§ WHAT TO DO
Say how many of the lines below include the word "beginTransition". Only the number should be given.

§ SUPPLIED RECORDS
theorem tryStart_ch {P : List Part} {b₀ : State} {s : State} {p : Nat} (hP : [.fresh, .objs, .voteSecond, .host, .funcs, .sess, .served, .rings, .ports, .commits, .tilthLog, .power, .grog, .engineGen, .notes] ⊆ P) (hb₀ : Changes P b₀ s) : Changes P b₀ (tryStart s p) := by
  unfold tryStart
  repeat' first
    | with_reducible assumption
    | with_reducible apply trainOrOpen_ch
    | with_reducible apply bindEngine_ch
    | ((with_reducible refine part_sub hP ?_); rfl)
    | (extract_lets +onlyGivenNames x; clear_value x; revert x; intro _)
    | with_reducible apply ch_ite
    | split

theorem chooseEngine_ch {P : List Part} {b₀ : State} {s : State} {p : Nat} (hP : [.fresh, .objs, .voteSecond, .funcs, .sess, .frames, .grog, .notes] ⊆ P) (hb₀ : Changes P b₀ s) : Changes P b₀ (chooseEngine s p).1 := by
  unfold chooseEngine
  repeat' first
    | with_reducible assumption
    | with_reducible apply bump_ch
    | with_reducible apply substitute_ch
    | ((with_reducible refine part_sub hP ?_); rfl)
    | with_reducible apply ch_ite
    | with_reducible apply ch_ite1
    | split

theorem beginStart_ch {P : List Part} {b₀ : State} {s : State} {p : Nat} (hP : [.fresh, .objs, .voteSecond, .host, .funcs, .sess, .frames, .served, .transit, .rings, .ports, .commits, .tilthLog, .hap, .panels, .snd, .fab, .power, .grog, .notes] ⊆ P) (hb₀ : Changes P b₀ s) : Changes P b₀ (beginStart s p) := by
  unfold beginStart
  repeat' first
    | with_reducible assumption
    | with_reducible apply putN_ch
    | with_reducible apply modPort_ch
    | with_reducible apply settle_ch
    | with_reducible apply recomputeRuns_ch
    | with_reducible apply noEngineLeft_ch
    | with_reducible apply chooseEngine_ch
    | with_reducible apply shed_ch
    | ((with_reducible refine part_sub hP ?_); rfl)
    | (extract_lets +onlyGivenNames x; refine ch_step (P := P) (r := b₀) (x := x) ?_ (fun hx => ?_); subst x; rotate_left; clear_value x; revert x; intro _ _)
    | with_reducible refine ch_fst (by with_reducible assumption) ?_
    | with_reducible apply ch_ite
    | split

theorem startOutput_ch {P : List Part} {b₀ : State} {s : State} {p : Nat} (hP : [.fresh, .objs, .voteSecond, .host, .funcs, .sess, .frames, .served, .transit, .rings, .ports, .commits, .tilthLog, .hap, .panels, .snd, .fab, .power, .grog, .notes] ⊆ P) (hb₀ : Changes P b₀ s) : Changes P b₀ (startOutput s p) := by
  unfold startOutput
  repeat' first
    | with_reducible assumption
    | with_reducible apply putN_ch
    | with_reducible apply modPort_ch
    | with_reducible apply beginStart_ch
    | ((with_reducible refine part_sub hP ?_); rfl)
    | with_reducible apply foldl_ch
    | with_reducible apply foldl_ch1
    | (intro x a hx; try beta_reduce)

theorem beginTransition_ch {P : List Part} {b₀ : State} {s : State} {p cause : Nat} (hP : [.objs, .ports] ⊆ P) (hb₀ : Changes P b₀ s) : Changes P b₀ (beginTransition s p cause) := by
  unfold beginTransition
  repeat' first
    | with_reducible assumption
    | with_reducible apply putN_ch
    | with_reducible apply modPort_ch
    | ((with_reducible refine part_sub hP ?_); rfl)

§ ANSWER BOX
2